Other enforcement policies may include
Access Control Lists,
Authentication Server
Logging & Monitoring Policy
Logging and Monitoring policies have a major impact in an organization's day-to-day security. To much logging will reduce the effectiveness or the logging as limited resources are spread too thin. Too little logging and the organization risks missing vital data.
Well thought out logging policies can help an organization:
- Maintain the proper levels of personnel
- Detect intrusions and compromises
- Detect equipment failures and prevent down time.
- Provide qualitative data for capacity planning
The idea is to ensure that the most important data is capture, reviewed, and acted upon in a timely manner. Logging policies should include notification procedures, guidelines for log review intervals, retention standards, and response time expectations.

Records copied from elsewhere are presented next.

/-- R175, R176: with a good header and good data, the stop mark decides: bad, `E_NEC_STOP` at `LEN - 2`; good, a success,
with the 32-bit value of the data (byte grouped, the first byte most significant) and `RPT = 0` on the full path. -/
def Obligations.NecFullFrameDecodes : Prop :=
  ∀ s : State, s.len.toNat = 68 → matchMark (s.dur 0) 8960 = true → matchSpace (s.dur 1) 4480 = true →
    (∀ j < 32, matchMark (s.dur (2 + 2 * j)) 560 = true ∧
      (matchSpace (s.dur (3 + 2 * j)) 1680 = true ∨ matchSpace (s.dur (3 + 2 * j)) 560 = true)) →
    (matchMark (s.dur 66) 560 = true →
      ∃ t, exec .decnec s = .next t ∧
        Succeeds s t
          (∑ i ∈ Finset.range 32, (if matchSpace (s.dur (3 + 2 * i)) 1680 then 1 else 0) *
            2 ^ (8 * (3 - i / 8) + i % 8)) false 0 0 0 ∧ OperandsKept s t ∧ BufferKept s t) ∧
    (matchMark (s.dur 66) 560 = false →
      ∃ t, exec .decnec s = .next t ∧ FailsWith s t .eNecStop 66 (s.dur 66) 560 ∧ OperandsKept s t ∧ BufferKept s t)

/-- R175, R176: on the repeat path, with a good header the stop mark at element 2 decides; a success has `RPT = 1` and
`RES = 0`. The last element is not examined. -/
def Obligations.NecRepeatFrameIsRecognised : Prop :=
  ∀ s : State, s.len.toNat = 4 → matchMark (s.dur 0) 8960 = true → matchSpace (s.dur 1) 2250 = true →
    (435 ≤ s.dur 2 ∧ s.dur 2 ≤ 726 →
      ∃ t, exec .decnec s = .next t ∧ Succeeds s t 0 true 0 0 0 ∧ OperandsKept s t ∧ BufferKept s t) ∧
    (¬ (435 ≤ s.dur 2 ∧ s.dur 2 ≤ 726) →
      ∃ t, exec .decnec s = .next t ∧ FailsWith s t .eNecStop 2 (s.dur 2) 560 ∧ OperandsKept s t ∧ BufferKept s t)

/-! ## Outcomes and frames (60_exceptions.md, 00_scope.md R13) -/

/-- R190, R192, R193: every command, in every state, completes in a success, with no code and no context, or in a failure,
with a code and no result; never busy, always done; `HZD` is kept. -/
def Obligations.EveryCommandSucceedsOrFails : Prop :=
  ∀ (i : Instr) (s : State), ∃ t, exec i s = .next t ∧
    ((∃ res rpt c p d, Succeeds s t res rpt c p d) ∨
      (∃ code idx obs exp, code ≠ .eNone ∧ FailsWith s t code idx obs exp))

/-- R196: a failing command has no effect on `BUF`, `LEN`, or any operand or parameter register. -/
def Obligations.FailureLeavesThePreparedState : Prop :=
  ∀ (i : Instr) (s t : State), exec i s = .next t → t.status.ok = false → OperandsKept s t ∧ BufferKept s t

/-- Frame of every command (R33, R58; 10_state.md closing table): operand and parameter registers are never written by the
engine, and only `ENCPD` and `ENCFR` write `BUF` or `LEN`. -/
def Obligations.OnlyEncodersWriteTheBuffer : Prop :=
  ∀ (i : Instr) (s t : State), exec i s = .next t →
    OperandsKept s t ∧ t.status.hzd = s.status.hzd ∧
    ((∀ o n, i ≠ .encpd o n ∧ i ≠ .encfr o n) → BufferKept s t)
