-- ==== Sys2Proof/Laws/Memory.lean ====
section
/-! SUPPORT. The buffer's storage: read after write, and the canonical form kept by every operation. -/

namespace Sys2Proof.Machine

/-- Read after write: the written index holds the word, every other index is as before. -/
theorem lookup_store (m : Memory) (k j : Nat) (v : Word) :
    Memory.lookup (Memory.store m k v) j = if j = k then some v else Memory.lookup m j := by
  induction m with
  | nil => simp [Memory.store, Memory.lookup]
  | cons c m ih =>
    obtain ⟨i, u⟩ := c
    by_cases h1 : k < i
    · simp [Memory.store, Memory.lookup, h1]
    · by_cases h2 : k = i
      · subst h2; by_cases hj : j = k <;> simp [Memory.store, Memory.lookup, hj]
      · simp only [Memory.store, h1, h2, if_false, Memory.lookup, ih]
        by_cases hj : j = i
        · have : j ≠ k := by omega
          simp [hj]; omega
        · simp [hj]

/-- Read after a run of writes from index `k` on. -/
theorem lookup_storeAll (l : List Word) : ∀ (m : Memory) (k j : Nat),
    Memory.lookup (Memory.storeAll m k l) j =
      if h : k ≤ j ∧ j - k < l.length then some (l[j - k]'h.2) else Memory.lookup m j := by
  induction l with
  | nil => intro m k j; simp [Memory.storeAll]
  | cons v vs ih =>
    intro m k j
    rw [Memory.storeAll, ih, lookup_store]
    by_cases hjk : j = k
    · subst hjk; simp
    · by_cases hle : k ≤ j
      · obtain ⟨d, rfl⟩ : ∃ d, j = k + 1 + d := ⟨j - k - 1, by omega⟩
        have e1 : k + 1 + d - (k + 1) = d := by omega
        have e2 : k + 1 + d - k = d + 1 := by omega
        by_cases hd : d < vs.length
        · simp [e1, e2, hd]; omega
        · simp only [e1, e2]; simp [hd]; intro h; omega
      · have h1 : ¬ (k + 1 ≤ j) := by omega
        simp [hjk, hle, h1]

/-- Every index of a stored memory is the stored one or an old one. -/
theorem mem_store {m : Memory} {k : Nat} {v : Word} {c : Nat × Word} (h : c ∈ Memory.store m k v) :
    c = (k, v) ∨ c ∈ m := by
  induction m with
  | nil => simpa [Memory.store] using h
  | cons d m ih =>
    obtain ⟨i, u⟩ := d
    unfold Memory.store at h
    split_ifs at h with h1 h2
    · simpa using h
    · rcases List.mem_cons.1 h with h | h
      · exact .inl h
      · exact .inr (List.mem_cons_of_mem _ h)
    · rcases List.mem_cons.1 h with h | h
      · exact .inr (h ▸ List.mem_cons_self)
      · exact (ih h).imp_right (List.mem_cons_of_mem _)

/-- A store below `BUFCAP` keeps the canonical form. -/
theorem store_wf {m : Memory} (h : Memory.wf m) {k : Nat} (hk : k < Config.bufCap) (v : Word) :
    Memory.wf (Memory.store m k v) := by
  refine ⟨?_, fun c hc => ?_⟩
  · obtain ⟨h, -⟩ := h
    induction m with
    | nil => simp [Memory.store]
    | cons d m ih =>
      obtain ⟨i, u⟩ := d
      rw [List.pairwise_cons] at h
      unfold Memory.store
      split_ifs with h1 h2
      · refine List.pairwise_cons.2 ⟨fun c hc => ?_, List.pairwise_cons.2 h⟩
        rcases List.mem_cons.1 hc with rfl | hc
        · exact h1
        · exact lt_trans h1 (h.1 c hc)
      · subst h2; exact List.pairwise_cons.2 h
      · refine List.pairwise_cons.2 ⟨fun c hc => ?_, ih h.2⟩
        rcases mem_store hc with rfl | hc
        · show i < k; omega
        · exact h.1 c hc
  · rcases mem_store hc with rfl | hc
    · exact hk
    · exact h.2 c hc

/-- A run of stores below `BUFCAP` keeps the canonical form. -/
theorem storeAll_wf (l : List Word) : ∀ {m : Memory}, Memory.wf m → ∀ {k : Nat}, k + l.length ≤ Config.bufCap →
    Memory.wf (Memory.storeAll m k l) := by
  induction l with
  | nil => intro m h k _; exact h
  | cons v vs ih =>
    intro m h k hk
    simp only [List.length_cons] at hk
    exact ih (store_wf h (by omega) v) (by omega)

/-- The engine's view after a host write to one element. -/
theorem elem_store (s : State) (k j : Nat) (v : Word) :
    ({ s with buf := Memory.store s.buf k v } : State).elem j = if j = k then v else s.elem j := by
  unfold State.elem
  rw [lookup_store]
  split_ifs <;> rfl

/-- The engine's view after an encoder's writes. -/
theorem elem_writeData (s : State) (l : List Word) (j : Nat) :
    (s.writeData (some l)).elem j = if h : j < l.length then l[j] else s.elem j := by
  unfold State.elem
  rw [writeData_some_buf, lookup_storeAll, writeData_powerUps]
  by_cases h : j < l.length <;> simp [h]

@[simp] theorem elem_commitFail (f : Failure) (s : State) (j : Nat) : (commitFail f s).elem j = s.elem j := rfl

@[simp] theorem elem_commitOk (r : Results) (s : State) (j : Nat) :
    (commitOk r s).elem j = (s.writeData r.data).elem j := by
  unfold State.elem; simp

end Sys2Proof.Machine
end

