-- ==== Sys2Proof/Laws/Window.lean ====
section
/-! SUPPORT. The window and the matchers as linear facts (40_match_primitives.md R94 to R96), for provers to feed to omega. -/

namespace Sys2Proof.Machine

/-- The window with this block's constants, over the integers. -/
theorem inWindow_iff (obs : Nat) (n : Int) :
    inWindow obs n = true ↔ 75 * n ≤ 100 * (obs : Int) ∧ 100 * (obs : Int) ≤ 125 * n + 100 := by
  unfold inWindow ticksLow100 ticksHigh100 Config.tol
  rw [Bool.and_eq_true, decide_eq_true_iff, decide_eq_true_iff]
  push_cast
  constructor <;> rintro ⟨h1, h2⟩ <;> constructor <;> linarith

/-- `match_mark` over the integers. -/
theorem matchMark_iff (obs nominal : Nat) :
    matchMark obs nominal = true ↔ 3 * ((nominal : Int) + 20) ≤ 4 * obs ∧ 4 * (obs : Int) ≤ 5 * (nominal + 20) + 4 := by
  rw [matchMark, inWindow_iff]; simp only [Config.offset]; omega

/-- `match_space` over the integers. -/
theorem matchSpace_iff (obs nominal : Nat) :
    matchSpace obs nominal = true ↔ 3 * ((nominal : Int) - 20) ≤ 4 * obs ∧ 4 * (obs : Int) ≤ 5 * (nominal - 20) + 4 := by
  rw [matchSpace, inWindow_iff]; simp only [Config.offset]; omega

/-- The operand checks pass exactly on a legal bit count (30_encoding.md R73). -/
theorem nbitsCheck_eq_none (ord : BitOrder) (nbits : Nat) :
    nbitsCheck ord nbits = none ↔ nbits ≤ 32 ∧ (ord = .lsb → nbits % 8 = 0) := by
  unfold nbitsCheck Config.valueWidth
  split_ifs with h1 h2
  · simp only [false_iff]; omega
  · simp only [false_iff]; tauto
  · simp only [true_iff]; exact ⟨by omega, fun h => by tauto⟩

theorem lenCheck_eq_none (s : State) : lenCheck s = none ↔ s.len.toNat ≤ 256 := by
  unfold lenCheck Config.bufCap
  split_ifs with h
  · simp only [false_iff]; omega
  · simp only [true_iff]; omega

theorem rangeCheck_eq_none (s : State) (nbits : Nat) : rangeCheck s nbits = none ↔ s.encval.toNat < 2 ^ nbits := by
  unfold rangeCheck
  split_ifs with h
  · simp only [false_iff]; omega
  · simp only [true_iff]; omega

end Sys2Proof.Machine
end

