/-- An element as a duration, through the choice of a space. -/
theorem dur_of_elem_ite {t : State} {k : Nat} {p : Prop} [Decidable p] {a b : Word}
    (h : t.elem k = if p then a else b) : t.dur k = if p then a.toNat else b.toNat :=
  (congrArg BitVec.toNat h).trans (apply_ite ..)

/-- Settles O24: the pairs written are nominal, so the loop reads the value back. -/
theorem decpdInvertsEncpd : Obligations.DecpdInvertsEncpd := by
  refine ⟨fun o n s hn ho hv hmark hone hzero hsep => ?_, by decide⟩
  obtain ⟨t, hexec, -, hops, hlen, hpairs, -⟩ := encpdWritesThePairs o n s hn ho hv
  have hdecode : outcome (.decpd o n) t = .ok { res := s.encval.toNat } := by
    rw [outcome_decpd_of_checks hn ho (by omega), hops.bitm, hops.ones, hops.zeros, decodePd, hlen,
      if_neg (by omega), decodePairs_of_encoded ho hv hmark hone hzero hsep fun i hi => ?_]
    · rfl
    · obtain ⟨hm, hs⟩ := hpairs i hi
      rw [Nat.zero_add]
      exact ⟨congrArg BitVec.toNat hm, dur_of_elem_ite hs⟩
  obtain ⟨u, hexec', hsucc, -, -⟩ := exec_succeeds_scalar hdecode (s.encval.isLt.trans (by decide))
  exact ⟨t, u, hexec, hexec', hsucc⟩

/-- A full frame whose header, data and stop mark are all good decodes to its data (44_nec_frame_decode.md R171 to R176). -/
theorem decodeNec_full {e : Nat → Nat} {v : Nat} (hhdrm : matchMark (e 0) Config.necHdrMark = true)
    (hhdrs : matchSpace (e 1) Config.necHdrSpace = true)
    (hdata : decodePairs e 2 Config.necBitMark Config.necOneSpace Config.necZeroSpace Config.necOrder Config.necBits 0 0
      = .ok v)
    (hstop : matchMark (e 66) Config.necBitMark = true) : decodeNec e 68 = .ok { res := v } := by
  have hlen : necLengthCheck 68 = none := if_pos (.inl rfl)
  have hnec : necData e 68 = .ok v := (if_pos rfl).trans hdata
  have hspace : spaceCheck e .eNecHdrs 1 (necHeaderSpace 68) = none := if_pos hhdrs
  have hhead : markCheck e .eNecHdrm 0 Config.necHdrMark = none := if_pos hhdrm
  have htail : markCheck e .eNecStop (68 - 2) Config.necBitMark = none := if_pos hstop
  rw [decodeNec, hlen, hhead, hspace, hnec, necStop, htail]
  rfl

/-- Settles O25: at the reset parameters the frame written is the nominal NEC frame. -/
theorem decnecInvertsEncfr : Obligations.DecnecInvertsEncfr := by
  intro s hhdrm hhdrs hbitm hones hzeros
  obtain ⟨t, hexec, -, -, hlen, h0, h1, hpairs, hstop, -, -⟩ :=
    encfrWritesTheFrame .lsb 32 s (le_refl 32) (fun _ => rfl) s.encval.isLt
  rw [hhdrm] at h0
  rw [hhdrs] at h1
  rw [hbitm] at hstop
  rw [hbitm, hones, hzeros] at hpairs
  have hlen : t.len.toNat = 68 := hlen
  have hdata : decodePairs t.dur 2 Config.necBitMark Config.necOneSpace Config.necZeroSpace Config.necOrder
      Config.necBits 0 0 = .ok s.encval.toNat := by
    refine decodePairs_of_encoded (fun _ => rfl) s.encval.isLt (by decide) (by decide) (by decide) (by decide)
      fun i hi => ?_
    obtain ⟨hm, hs⟩ := hpairs i hi
    rw [show 2 + 2 * i + 1 = 3 + 2 * i by omega]
    exact ⟨congrArg BitVec.toNat hm, dur_of_elem_ite hs⟩
  have hdecode : outcome .decnec t = .ok { res := s.encval.toNat } := by
    rw [outcome, decnecOutcome, (lenCheck_eq_none t).2 (by omega), unlessFail_none, hlen]
    refine decodeNec_full ?_ ?_ hdata ?_
    · rw [State.dur, h0]
      decide
    · rw [State.dur, h1]
      decide
    · rw [State.dur, hstop]
      decide
  obtain ⟨u, hexec', hsucc, -, -⟩ := exec_succeeds_scalar hdecode (s.encval.isLt.trans (by decide))
  exact ⟨t, u, hexec, hexec', hsucc⟩

end Sys2Proof.Machine
end

section
/-! PROOFS. The pulse-width decoder (43_pulse_width_decode.md R150 to R157): the pairs that are kept, the count that
passes, and the three fields behind the passed checks. -/

namespace Sys2Proof.Machine

/-! The pairs kept and the leader. -/

theorem pairExceeds_iff (e : Nat → Nat) (r limit : Nat) :
    pairExceeds e r limit = true ↔ limit < e (2 * r) ∨ limit < e (2 * r + 1) := by
  simp only [pairExceeds, Bool.or_eq_true, decide_eq_true_iff]

/-- R152: the pair at which the kept ones end is the first trailer, unless every pair is kept. -/
theorem pwKept_firstTrailer (e : Nat → Nat) (pairs : Nat) :
    (∀ r < pwKept e pairs, ¬ pairExceeds e r Config.pwTrailer = true) ∧
    (pwKept e pairs < pairs → pairExceeds e (pwKept e pairs) Config.pwTrailer = true) := by
  unfold pwKept
  cases hfind : (List.range pairs).find? fun r => pairExceeds e r Config.pwTrailer with
  | none =>
    rw [List.find?_range_eq_none] at hfind
    exact ⟨fun r hr => by simpa using hfind r hr, fun h => absurd h (lt_irrefl pairs)⟩
  | some t =>
    obtain ⟨htrailer, -, hbefore⟩ := List.find?_range_eq_some.1 hfind
    exact ⟨fun r hr => by simpa using hbefore r hr, fun _ => htrailer⟩

/-- R153: a leader is dropped only where it is kept. -/
theorem pwBase_eq_one_iff (e : Nat → Nat) (kept : Nat) :
    pwBase e kept = 1 ↔ 1 ≤ kept ∧ pairExceeds e 0 Config.pwLeader = true := by
  unfold pwBase
  split_ifs with h <;> simp [h]

theorem pwBase_eq_one_or_zero (e : Nat → Nat) (kept : Nat) : pwBase e kept = 1 ∨ pwBase e kept = 0 :=
  ite_eq_or_eq _ _ _

/-- Settles O26: the search stops at the first trailer, and each test of a pair is the rule's own. -/
theorem trailerCutAndLeaderDrop : Obligations.TrailerCutAndLeaderDrop := by
  intro e pairs
  obtain ⟨hbefore, htrailer⟩ := pwKept_firstTrailer e pairs
  refine ⟨pwKept_le e pairs, fun r hr => ?_, fun hlt => (pairExceeds_iff _ _ _).1 (htrailer hlt),
    fun kept => ⟨?_, pwBase_eq_one_or_zero e kept⟩⟩
  · have hkept := hbefore r hr
    rwa [pairExceeds_iff, not_or, not_lt, not_lt] at hkept
  · rw [pwBase_eq_one_iff, pairExceeds_iff]
    rfl

/-! The count of the pairs left. -/

/-- R154 (i): too short is tested first. -/
theorem pwCountCheck_of_lt {n : Nat} (h : n < 12) : pwCountCheck n = some ⟨.ePwShort, 0, n, 12⟩ :=
  if_pos h

/-- R154 (ii): enough pairs, but corrupted. -/
theorem pwCountCheck_of_mod_ne {n : Nat} (h : 12 ≤ n) (hmod : n % 8 ≠ 0) :
    pwCountCheck n = some ⟨.ePwCorrupt, 0, n, 8⟩ :=
  (if_neg h.not_gt).trans (if_pos hmod)

/-- R154: the counts that pass. -/
theorem pwCountCheck_eq_none_iff (n : Nat) : pwCountCheck n = none ↔ n % 8 = 0 ∧ 24 ≤ n := by
  unfold pwCountCheck Config.pwMinPairs Config.pwFieldPairs
  split_ifs with hmin hmod hfields
  · simp only [false_iff]; omega
  · simp only [false_iff]; omega
  · simp only [false_iff]; omega
  · simp only [true_iff]; omega

/-- Behind the check of `LEN`, `DECPW` is its decoder (30_encoding.md R80). -/
theorem outcome_decpw_of_len {s : State} (hlen : s.len.toNat ≤ 256) :
    outcome .decpw s = decodePw s.dur s.len.toNat := by
  rw [outcome, decpwOutcome, (lenCheck_eq_none s).2 hlen, unlessFail_none]

/-- The count that fails its check is what `DECPW` reports. -/
theorem exec_decpw_fails_of_count {s : State} {n expected : Nat} {code : ErrCode} (hlen : s.len.toNat ≤ 256)
    (hn : n = pwKept s.dur (s.len.toNat / 2) - pwBase s.dur (pwKept s.dur (s.len.toNat / 2)))
    (hcount : pwCountCheck n = some ⟨code, 0, n, expected⟩) (hexp : expected < 2 ^ 32) :
    ∃ t, exec .decpw s = .next t ∧ FailsWith s t code 0 n expected ∧ OperandsKept s t ∧ BufferKept s t := by
  have hfail : outcome .decpw s = .fail ⟨code, 0, n, expected⟩ := by
    rw [outcome_decpw_of_len hlen]
    exact unlessFail_of_eq_some (hn ▸ hcount) _
  have hkept := pwKept_le s.dur (s.len.toNat / 2)
  exact exec_fails hfail (Nat.two_pow_pos 32) (show n < 2 ^ 32 by omega) hexp

/-- Settles O27: each failing count names its own check, and 16 is the one multiple of 8 that is left below 24. -/
theorem pulseWidthPairCountRule : Obligations.PulseWidthPairCountRule := by
  refine ⟨fun s hlen n hn => ⟨fun hlt => ?_, fun hle hmod => ?_, ?_⟩, pwCountCheck_eq_none_iff⟩
  · exact exec_decpw_fails_of_count hlen hn (pwCountCheck_of_lt hlt) (by decide)
  · exact exec_decpw_fails_of_count hlen hn (pwCountCheck_of_mod_ne hle hmod) (by decide)
  · rintro rfl
    exact exec_decpw_fails_of_count hlen hn (by decide) (by decide)

/-! The fields. -/

/-- R155: spaces up to 1500 all have a class. -/
theorem pwClassCheck_eq_none_of_le {e : Nat → Nat} {base : Nat} (h : ∀ q < 24, e (2 * (base + q) + 1) ≤ 1500) :
    pwClassCheck e base = none := by
  rw [pwClassCheck, Option.map_eq_none_iff, List.find?_range_eq_none]
  intro q hq
  rw [Bool.not_eq_true', decide_eq_false_iff_not]
  exact (h q hq).not_gt

/-- R156: a field is the sum of its bits at their weights. -/
theorem pwField_eq_sum (e : Nat → Nat) (base first count : Nat) :
    pwField e base first count =
      ∑ q ∈ Finset.range count, (if e (2 * (base + (first + q)) + 1) ≤ 500 then 0 else 1) * 2 ^ q :=
  rfl

/-- With a good pair count and every data space classified, `DECPW` names the three fields. -/
theorem outcome_decpw_of_checks {s : State} {base : Nat} (hlen : s.len.toNat ≤ 256)
    (hbase : base = pwBase s.dur (pwKept s.dur (s.len.toNat / 2)))
    (hcount : pwCountCheck (pwKept s.dur (s.len.toNat / 2) - base) = none) (hclass : pwClassCheck s.dur base = none) :
    outcome .decpw s = .ok { pwcust := pwField s.dur base 0 16, pwpar := pwField s.dur base 16 4,
                             pwdata := pwField s.dur base 20 4 } := by
  subst hbase
  rw [outcome_decpw_of_len hlen, decodePw, hcount, unlessFail_none, hclass, unlessFail_none]

/-- Settles O29: both checks pass, and the committed fields keep the widths of their sums. -/
theorem decpwExtractsTheThreeFields : Obligations.DecpwExtractsTheThreeFields := by
  intro s base n hlen hbase hn hmod hle hspaces
  have hcount := (pwCountCheck_eq_none_iff n).2 ⟨hmod, hle⟩
  have hok := outcome_decpw_of_checks hlen hbase (hn ▸ hcount) (pwClassCheck_eq_none_of_le hspaces)
  have hcust := pwField_lt s.dur base 0 16
  have hpar := pwField_lt s.dur base 16 4
  have hdata := pwField_lt s.dur base 20 4
  obtain ⟨t, hexec, hsucc, hops, hbuf⟩ := exec_succeeds hok rfl (Nat.two_pow_pos 64) (hcust.trans (by decide))
    (hpar.trans (by decide)) (hdata.trans (by decide))
  refine ⟨t, hexec, ?_, hsucc.pwcust.trans_lt hcust, hsucc.pwpar.trans_lt hpar, hsucc.pwdata.trans_lt hdata, hops,
    hbuf⟩
  simpa only [pwField_eq_sum, Nat.zero_add] using hsucc

end Sys2Proof.Machine
end

section
/-! PROOFS. The header of a NEC frame (44_nec_frame_decode.md R172, R173): the mark is judged before the space, and the
space against the nominal of the frame's path. -/

namespace Sys2Proof.Machine

/-! A check on one element fails with the element's index, its duration and the nominal it misses. -/

theorem markCheck_eq_some {e : Nat → Nat} {k nominal : Nat} (h : ¬ matchMark (e k) nominal = true) (code : ErrCode) :
    markCheck e code k nominal = some ⟨code, k, e k, nominal⟩ :=
  if_neg h

theorem spaceCheck_eq_some {e : Nat → Nat} {k nominal : Nat} (h : ¬ matchSpace (e k) nominal = true) (code : ErrCode) :
    spaceCheck e code k nominal = some ⟨code, k, e k, nominal⟩ :=
  if_neg h

theorem markCheck_eq_none {e : Nat → Nat} {k nominal : Nat} (h : matchMark (e k) nominal = true) (code : ErrCode) :
    markCheck e code k nominal = none :=
  if_pos h

/-! The accepted header durations. -/

theorem matchMark_header_iff (obs : Nat) : matchMark obs Config.necHdrMark = true ↔ 6735 ≤ obs ∧ obs ≤ 11226 := by
  rw [matchMark_iff_nat, Config.necHdrMark, Config.necUnit]
  omega

/-- The full path's header space. -/
theorem matchSpace_header_iff (obs : Nat) : matchSpace obs Config.necHdrSpace = true ↔ 3345 ≤ obs ∧ obs ≤ 5576 := by
  rw [matchSpace_iff, Config.necHdrSpace, Config.necUnit]
  omega

/-- The repeat path's header space. -/
theorem matchSpace_repeat_iff (obs : Nat) : matchSpace obs Config.necRptSpace = true ↔ 1673 ≤ obs ∧ obs ≤ 2788 := by
  rw [matchSpace_iff, Config.necRptSpace]
  omega

/-! The two header checks as the command's outcome. -/

/-- Behind the check of `LEN`, `DECNEC` is its decoder (30_encoding.md R80). -/
theorem outcome_decnec_of_len {s : State} (hlen : s.len.toNat ≤ 256) :
    outcome .decnec s = decodeNec s.dur s.len.toNat := by
  rw [outcome, decnecOutcome, (lenCheck_eq_none s).2 hlen, unlessFail_none]

/-- R172: in a frame of either length a bad header mark is the outcome. -/
theorem decodeNec_of_headerMark {e : Nat → Nat} {len : Nat} (hframe : len = 68 ∨ len = 4)
    (hmark : ¬ matchMark (e 0) Config.necHdrMark = true) :
    decodeNec e len = .fail ⟨.eNecHdrm, 0, e 0, Config.necHdrMark⟩ := by
  have hlen : necLengthCheck len = none := if_pos hframe
  rw [decodeNec, hlen, unlessFail_none]
  exact unlessFail_of_eq_some (markCheck_eq_some hmark _) _

/-- R173: behind a good header mark a header space that misses its path's nominal is the outcome. -/
theorem decodeNec_of_headerSpace {e : Nat → Nat} {len nominal : Nat} (hframe : len = 68 ∨ len = 4)
    (hmark : matchMark (e 0) Config.necHdrMark = true) (hnominal : necHeaderSpace len = nominal)
    (hspace : ¬ matchSpace (e 1) nominal = true) :
    decodeNec e len = .fail ⟨.eNecHdrs, 1, e 1, nominal⟩ := by
  have hlen : necLengthCheck len = none := if_pos hframe
  rw [decodeNec, hlen, unlessFail_none, markCheck_eq_none hmark, unlessFail_none, hnominal]
  exact unlessFail_of_eq_some (spaceCheck_eq_some hspace _) _

/-- A decoder failure that names one element against a nominal is what `DECNEC` reports. -/
theorem exec_decnec_fails_of_element {s : State} {code : ErrCode} {k nominal : Nat} (hlen : s.len.toNat ≤ 256)
    (hfail : decodeNec s.dur s.len.toNat = .fail ⟨code, k, s.dur k, nominal⟩) (hk : k < 2 ^ 32)
    (hnominal : nominal < 2 ^ 32) :
    ∃ t, exec .decnec s = .next t ∧ FailsWith s t code k (s.dur k) nominal ∧ OperandsKept s t ∧ BufferKept s t :=
  exec_fails ((outcome_decnec_of_len hlen).trans hfail) hk (s.elem k).isLt hnominal

/-- Settles O31: the mark's check comes first on both paths, and the length picks the space's nominal. -/
theorem necBadHeaderFails : Obligations.NecBadHeaderFails := by
  intro s hframe
  have hcap : s.len.toNat ≤ 256 := by omega
  refine ⟨fun hmark => ?_, fun hmark hfull hspace => ?_, fun hmark hrpt hspace => ?_⟩
  · rw [← matchMark_header_iff] at hmark
    exact exec_decnec_fails_of_element hcap (decodeNec_of_headerMark hframe hmark) (by decide) (by decide)
  · rw [← matchMark_header_iff] at hmark
    rw [← matchSpace_header_iff] at hspace
    have hnominal : necHeaderSpace s.len.toNat = Config.necHdrSpace := if_pos hfull
    exact exec_decnec_fails_of_element hcap (decodeNec_of_headerSpace hframe hmark hnominal hspace) (by decide)
      (by decide)
  · rw [← matchMark_header_iff] at hmark
    rw [← matchSpace_repeat_iff] at hspace
    have hnominal : necHeaderSpace s.len.toNat = Config.necRptSpace := if_neg (by rw [hrpt]; decide)
    exact exec_decnec_fails_of_element hcap (decodeNec_of_headerSpace hframe hmark hnominal hspace) (by decide)
      (by decide)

Logs are becoming more important and, in some cases, logging can become a liability to an organization. By logging Internet access, customer activity, email messaging, and other types of logging; the organization may be asked to produce those logs for criminal and civil investigations. It is important that the organization have an aging policy that deletes older logs.
Determining the information logged, the retention levels, aging policies, the review interval, and notification procedures an organization can reduce their risks and liabilities while retaining more valuable information.